In addition to very high tax rates in the upper brackets, we used to have income averaging.
What has been proposed is far more modest than what we had decades ago.
This is from Google.
“The top marginal tax rate in 1960 was 91%, which applied to income over $200,000 (for single filers) or $400,000 (for married filers) – thresholds which correspond to approximately $1.5 million and $3 million, respectively, in today's dollars.”
But another part of the tax code that was eliminated under Reagan was income-averaging. If you made a modest income for years, then had a windfall, for example, you published a best-selling book, you could adjust your income averaging it over 5 years.

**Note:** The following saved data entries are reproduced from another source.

-- ==== Sys2Proof/Word.lean ====
section
/-! DEFINITION. The word types of the TMC-2840 and the sparse table type that the state is built from. -/
namespace Sys2Proof

/-- One byte. -/
abbrev Byte := BitVec 8
/-- A 16-bit value. -/
abbrev Half := BitVec 16
/-- A 32-bit value: a register, a control word. -/
abbrev Word := BitVec 32
/-- A 64-bit value: a general register (R88), a record word (R170), ring time in ns (R257). -/
abbrev DWord := BitVec 64
/-- A local context id (R169). -/
abbrev CtxId := BitVec 18
/-- A work queue number (R233). -/
abbrev QId := BitVec 12
/-- A general register number, g0 to g15 (R88). -/
abbrev Reg := BitVec 4
/-- A privilege level P0, P1 or P2 (R134). -/
abbrev Lvl := BitVec 2
/-- A table with few entries away from their default: keys strictly rising, no entry equal to the default of its key. -/
abbrev Sparse (α : Type) := List (Nat × α)

end Sys2Proof
end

Again from Google:
“Since 1987, the federal tax code requires taxes on an extraordinary income bulge to be paid in full in the year the money was paid, regardless of whether this pushes the taxpayer into a higher tax-rate bracket. The major exceptions are for farmers and fishermen, who are still allowed to use income averaging, and, in some cases, for lump-sum retirement plan distributions.”

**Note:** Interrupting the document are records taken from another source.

-- ==== Sys2Proof/Machine/WqCore.lean ====
section
/-! DEFINITION. The completion of queue entries: bad entries (R246), HEAD (R247) and its publication (R248). -/
namespace Sys2Proof.Machine

/-- The live half of a queue. -/
def wqOf (s : State) (q : QId) : WqLive := sget {} s.wq.q q.toNat
/-- Writes the live half of a queue. -/
def setWq (s : State) (q : QId) (x : WqLive) : State := { s with wq := { s.wq with q := sset {} s.wq.q q.toNat x } }
/-- Word w of the staged half of a descriptor, ACTIVE bank (R254). -/
def wqW (s : State) (q : QId) (w : Nat) : DWord := tabA s .wq q.toNat w
/-- WEIGHT -/ def wqWeight (s : State) (q : QId) : Nat := fld (wqW s q 1) 8 8
/-- BURST -/ def wqBurst (s : State) (q : QId) : Nat := fld (wqW s q 1) 16 7
/-- The address of the entry with a count (R233). -/
def entryAddr (x : WqLive) (cnt : Word) : Nat := x.base.toNat + 64 * (cnt.toNat % 2 ^ x.log2.toNat)
/-- A queue's event (R254): the event line EVL when EVEN = 1, with KIND and a reason (R404). -/
def wqEvent (s : State) (q : QId) (kind reason : Nat) : State :=
  if bit (wqW s q 3) 10 then evFire s (fld (wqW s q 3) 0 10) (BitVec.ofNat 32 (q.toNat + kind * 0x100000 + reason * 0x1000000)) else s

/-- The entries of HEADPUB with the HEAD of a queue added; a later HEAD of a queue in the list replaces the earlier (R292). -/
def pubJoin (q : QId) (head : Word) : List Byte → List Byte
  | a :: b :: c :: d :: e :: f :: g :: h :: r =>
    if beNat [a, b] = q.toNat then [a, b, c, d] ++ beBytes 4 head.toNat ++ r else a :: b :: c :: d :: e :: f :: g :: h :: pubJoin q head r
  | _ => beBytes 2 q.toNat ++ [0, 0] ++ beBytes 4 head.toNat
/-- The messages that wait with a publication joined to a HEADPUB among them that has room; none when there is none (R292). -/
def pubInto (q : QId) (head : Word) : List TxMsg → Option (List TxMsg)
  | [] => none
  | m :: ms =>
    if m.typ = 0x17 ∧ (pubJoin q head m.body).length ≤ 512 then some ({ m with body := pubJoin q head m.body } :: ms)
    else (pubInto q head ms).map (m :: ·)
/-- A publication falls due: HEADPUB to the subscriber session, or the drop of R292. PUBHEAD is written when the message enters
egress (transmit). -/
def publish (s : State) (q : QId) : State :=
  let x := wqOf s q
  let k := fld (wqW s q 1) 24 6
  if isOpen s k && decide (0x20 ≤ (sessOf s k).ver.toNat) then
    match pubInto q x.head (sessOf s k).waitq with
    | some l => setSess s k { sessOf s k with waitq := l }
    | none => sessSend s k 0x17 (pubJoin q x.head [])
  else bump (setWq s q { x with pubhead := x.head, coal := none }) (aSCT + 0x60)
/-- The publication rules of R248 after HEAD has advanced or the queue has changed; force stands for ERROR and drain end.
DESIGN CHOICE, unsafe (log 142). -/
def pubCheck (s : State) (q : QId) (force : Bool) : State :=
  let x := wqOf s q
  if !bit (wqW s q 1) 31 ∨ x.head = x.pubhead then setWq s q { x with notify := false }
  else
    let due := force || x.notify || decide (Nat.max 1 (fld (wqW s q 2) 0 16) ≤ (x.head - x.pubhead).toNat)
    let x' := { x with notify := false, coal := if x.coal.isNone then some s.time.now else x.coal }
    if due then publish (setWq s q x') q else setWq s q x'

/-- The leading entries that have completed: how many, whether one carries NOTIFY, and the entries after them (R247). -/
def popDone : List WqEntry → Nat × Bool × List WqEntry
  | [] => (0, false, [])
  | e :: es =>
    if e.done then
      let (n, nt, r) := popDone es
      (n + 1, nt || bit (byteAt e.bytes 2) 1, r)
    else (0, false, e :: es)
/-- HEAD advances over the completed entries, and the publication rules run (R247, R248). -/
def headAdvance (s : State) (q : QId) : State :=
  let x := wqOf s q
  let (n, nt, r) := popDone x.ents
  if n = 0 then s
  else pubCheck (setWq s q { x with head := x.head + BitVec.ofNat 32 n, ents := r, notify := x.notify || nt }) q false
/-- An entry completes (R244, R247). -/
def entryDone (s : State) (q : QId) (cnt : Word) : State :=
  let x := wqOf s q
  headAdvance (setWq s q { x with ents := x.ents.map fun e => if e.cnt = cnt then { e with started := true, done := true } else e }) q
/-- An entry completes as bad: byte 0 := 0x7F, BADIDX, BADKIND and BADREASON, WQ_BAD_CNT and the event (R246). -/
def entryBad (s : State) (q : QId) (cnt : Word) (kind : Nat) (reason : Byte) : State :=
  let x := wqOf s q
  let s1 := storeBytes s .sct 2 (entryAddr x cnt) [0x7F]
  let s2 := bump (setWq s1 q { x with badidx := cnt, badkind := BitVec.ofNat 4 kind, badreason := reason }) (aWQ + 0x48)
  entryDone (wqEvent s2 q 4 reason.toNat) q cnt
/-- The started entries of a queue that have not completed. -/
def wqStarted (x : WqLive) : Nat := (x.ents.filter fun e => e.started && !e.done).length

end Sys2Proof.Machine
end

Income averaging was enacted in 1964, as far as I can tell, so it was in effect for over 20 years. I think adding averaging to the proposed higher tax rates might help ease some of the fears. Perhaps some people are genuinely concerned that a one time windfall might be taken away by the higher tax rates. I think they are set so high that’s not really something 99% of us need to worry about, but so many of us think we are just a step away from vast riches. Personally, I am more concerned that so many people are struggling with poverty, and that so many more are one accident, illness, or layoff away from poverty.